WHAT IS REQUIRED:
Search the records for the word "schedule" and copy every line in which it occurs.
─── RECORD EXTRACTS ───
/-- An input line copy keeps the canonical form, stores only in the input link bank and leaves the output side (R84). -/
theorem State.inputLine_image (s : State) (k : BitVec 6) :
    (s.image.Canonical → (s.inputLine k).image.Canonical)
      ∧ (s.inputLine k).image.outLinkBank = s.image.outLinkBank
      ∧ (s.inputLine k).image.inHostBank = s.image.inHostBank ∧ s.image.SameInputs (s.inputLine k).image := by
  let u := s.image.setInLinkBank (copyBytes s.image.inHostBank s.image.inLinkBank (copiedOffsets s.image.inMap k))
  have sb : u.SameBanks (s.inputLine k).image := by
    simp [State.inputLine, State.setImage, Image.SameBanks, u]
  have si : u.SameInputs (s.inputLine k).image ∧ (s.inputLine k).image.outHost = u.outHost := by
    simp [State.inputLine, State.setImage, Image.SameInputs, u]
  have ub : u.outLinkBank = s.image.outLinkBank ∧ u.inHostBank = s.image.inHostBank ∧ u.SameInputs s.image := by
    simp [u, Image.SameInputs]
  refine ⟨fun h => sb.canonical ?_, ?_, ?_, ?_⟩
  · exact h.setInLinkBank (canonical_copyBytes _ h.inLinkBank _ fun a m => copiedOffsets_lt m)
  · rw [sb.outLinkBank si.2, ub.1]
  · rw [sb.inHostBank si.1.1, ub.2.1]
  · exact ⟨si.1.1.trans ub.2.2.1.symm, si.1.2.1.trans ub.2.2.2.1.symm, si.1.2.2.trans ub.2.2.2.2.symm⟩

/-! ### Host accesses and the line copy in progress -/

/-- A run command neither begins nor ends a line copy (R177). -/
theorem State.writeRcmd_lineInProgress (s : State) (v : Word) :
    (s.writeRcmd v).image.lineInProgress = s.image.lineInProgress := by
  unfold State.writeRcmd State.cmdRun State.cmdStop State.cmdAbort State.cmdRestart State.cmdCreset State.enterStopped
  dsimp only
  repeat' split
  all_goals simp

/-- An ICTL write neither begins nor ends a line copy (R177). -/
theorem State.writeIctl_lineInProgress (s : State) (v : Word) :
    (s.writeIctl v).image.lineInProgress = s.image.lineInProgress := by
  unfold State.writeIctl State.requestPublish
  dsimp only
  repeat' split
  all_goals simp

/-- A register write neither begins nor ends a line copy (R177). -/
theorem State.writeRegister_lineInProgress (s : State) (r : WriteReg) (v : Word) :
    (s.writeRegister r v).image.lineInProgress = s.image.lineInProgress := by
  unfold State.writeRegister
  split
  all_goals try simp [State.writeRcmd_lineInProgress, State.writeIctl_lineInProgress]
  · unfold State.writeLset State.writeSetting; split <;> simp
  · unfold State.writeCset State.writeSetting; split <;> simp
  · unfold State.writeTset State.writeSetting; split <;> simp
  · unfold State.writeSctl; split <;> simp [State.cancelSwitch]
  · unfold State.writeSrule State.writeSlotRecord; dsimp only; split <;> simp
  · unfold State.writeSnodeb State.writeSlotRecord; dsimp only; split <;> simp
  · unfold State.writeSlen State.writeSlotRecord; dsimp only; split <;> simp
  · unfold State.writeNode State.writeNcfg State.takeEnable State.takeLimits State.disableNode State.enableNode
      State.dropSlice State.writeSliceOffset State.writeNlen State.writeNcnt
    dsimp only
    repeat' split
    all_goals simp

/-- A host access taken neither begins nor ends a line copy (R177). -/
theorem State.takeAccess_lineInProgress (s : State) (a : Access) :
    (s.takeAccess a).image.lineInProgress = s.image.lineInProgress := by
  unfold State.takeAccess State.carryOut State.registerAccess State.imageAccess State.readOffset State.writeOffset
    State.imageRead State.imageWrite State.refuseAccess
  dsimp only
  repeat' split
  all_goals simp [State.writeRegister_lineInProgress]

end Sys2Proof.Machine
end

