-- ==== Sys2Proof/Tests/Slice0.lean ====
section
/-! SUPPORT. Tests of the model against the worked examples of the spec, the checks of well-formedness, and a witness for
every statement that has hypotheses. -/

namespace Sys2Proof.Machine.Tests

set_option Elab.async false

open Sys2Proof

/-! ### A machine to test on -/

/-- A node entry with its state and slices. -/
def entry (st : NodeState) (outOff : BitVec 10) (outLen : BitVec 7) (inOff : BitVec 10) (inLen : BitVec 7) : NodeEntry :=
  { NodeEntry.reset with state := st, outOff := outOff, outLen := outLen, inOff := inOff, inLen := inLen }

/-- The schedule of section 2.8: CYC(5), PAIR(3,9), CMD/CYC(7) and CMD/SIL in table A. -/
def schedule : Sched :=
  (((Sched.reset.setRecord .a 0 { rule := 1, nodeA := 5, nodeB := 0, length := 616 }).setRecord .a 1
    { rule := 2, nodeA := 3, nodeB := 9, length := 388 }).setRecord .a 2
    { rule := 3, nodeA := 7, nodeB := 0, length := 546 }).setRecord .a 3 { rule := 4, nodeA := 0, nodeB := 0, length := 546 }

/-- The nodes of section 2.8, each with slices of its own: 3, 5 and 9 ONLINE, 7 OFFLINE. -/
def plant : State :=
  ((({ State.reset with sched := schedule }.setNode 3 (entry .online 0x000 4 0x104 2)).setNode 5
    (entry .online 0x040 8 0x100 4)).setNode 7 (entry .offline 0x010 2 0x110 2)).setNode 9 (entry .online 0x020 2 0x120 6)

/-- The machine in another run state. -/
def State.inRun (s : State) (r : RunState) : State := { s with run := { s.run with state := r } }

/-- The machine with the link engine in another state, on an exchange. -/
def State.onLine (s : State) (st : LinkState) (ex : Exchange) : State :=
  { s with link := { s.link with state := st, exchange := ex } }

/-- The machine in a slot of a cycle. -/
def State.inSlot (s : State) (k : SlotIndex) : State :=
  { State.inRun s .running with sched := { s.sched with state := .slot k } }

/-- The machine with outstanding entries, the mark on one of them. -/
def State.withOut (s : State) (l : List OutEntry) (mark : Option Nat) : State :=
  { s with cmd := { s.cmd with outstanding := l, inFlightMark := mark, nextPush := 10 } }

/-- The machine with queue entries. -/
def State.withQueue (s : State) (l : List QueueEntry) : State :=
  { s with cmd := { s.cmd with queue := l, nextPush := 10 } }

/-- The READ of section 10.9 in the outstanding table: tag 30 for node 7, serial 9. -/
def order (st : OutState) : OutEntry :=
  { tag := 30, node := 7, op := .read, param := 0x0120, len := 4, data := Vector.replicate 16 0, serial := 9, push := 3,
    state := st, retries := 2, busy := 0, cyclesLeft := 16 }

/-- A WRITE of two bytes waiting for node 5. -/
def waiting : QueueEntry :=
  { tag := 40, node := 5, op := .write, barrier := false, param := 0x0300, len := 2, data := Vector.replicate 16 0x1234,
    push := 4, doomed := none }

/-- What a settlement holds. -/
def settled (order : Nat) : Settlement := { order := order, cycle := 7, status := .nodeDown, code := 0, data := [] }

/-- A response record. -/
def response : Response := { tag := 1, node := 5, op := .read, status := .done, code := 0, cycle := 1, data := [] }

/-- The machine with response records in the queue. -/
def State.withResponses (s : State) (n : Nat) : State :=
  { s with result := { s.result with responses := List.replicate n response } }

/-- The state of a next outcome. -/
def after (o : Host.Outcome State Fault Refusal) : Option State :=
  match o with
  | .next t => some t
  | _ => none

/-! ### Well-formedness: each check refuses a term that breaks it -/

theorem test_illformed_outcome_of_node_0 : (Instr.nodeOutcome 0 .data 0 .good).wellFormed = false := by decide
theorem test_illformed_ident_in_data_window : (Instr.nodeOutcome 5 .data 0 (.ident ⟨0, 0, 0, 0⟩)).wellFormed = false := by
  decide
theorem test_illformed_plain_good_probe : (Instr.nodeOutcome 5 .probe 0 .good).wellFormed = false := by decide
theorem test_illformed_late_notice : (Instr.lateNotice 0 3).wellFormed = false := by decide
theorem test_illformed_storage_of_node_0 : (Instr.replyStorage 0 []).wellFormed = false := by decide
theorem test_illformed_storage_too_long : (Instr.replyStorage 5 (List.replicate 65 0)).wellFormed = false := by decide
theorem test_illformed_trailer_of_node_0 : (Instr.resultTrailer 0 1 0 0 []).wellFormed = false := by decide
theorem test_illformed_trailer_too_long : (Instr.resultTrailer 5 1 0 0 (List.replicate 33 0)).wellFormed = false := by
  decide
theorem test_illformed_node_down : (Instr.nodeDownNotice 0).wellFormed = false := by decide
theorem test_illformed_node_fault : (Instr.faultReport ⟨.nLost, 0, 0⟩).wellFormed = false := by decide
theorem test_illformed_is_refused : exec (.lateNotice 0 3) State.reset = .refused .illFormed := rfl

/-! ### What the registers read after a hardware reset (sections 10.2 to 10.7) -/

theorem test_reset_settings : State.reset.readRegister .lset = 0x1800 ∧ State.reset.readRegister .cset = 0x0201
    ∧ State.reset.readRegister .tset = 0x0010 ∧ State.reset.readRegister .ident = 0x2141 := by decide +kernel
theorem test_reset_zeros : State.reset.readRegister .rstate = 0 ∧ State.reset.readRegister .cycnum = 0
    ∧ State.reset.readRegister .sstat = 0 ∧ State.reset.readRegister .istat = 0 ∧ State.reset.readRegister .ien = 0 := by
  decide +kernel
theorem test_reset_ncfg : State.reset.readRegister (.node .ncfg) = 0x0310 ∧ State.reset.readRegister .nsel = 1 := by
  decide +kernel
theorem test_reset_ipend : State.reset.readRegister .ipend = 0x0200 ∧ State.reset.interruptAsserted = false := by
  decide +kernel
───
SOLUTION TO THIS PROBLEM:
/-- The schedule of section 2.8: CYC(5), PAIR(3,9), CMD/CYC(7) and CMD/SIL in table A. -/
def schedule : Sched :=
  ((({ State.reset with sched := schedule }.setNode 3 (entry .online 0x000 4 0x104 2)).setNode 5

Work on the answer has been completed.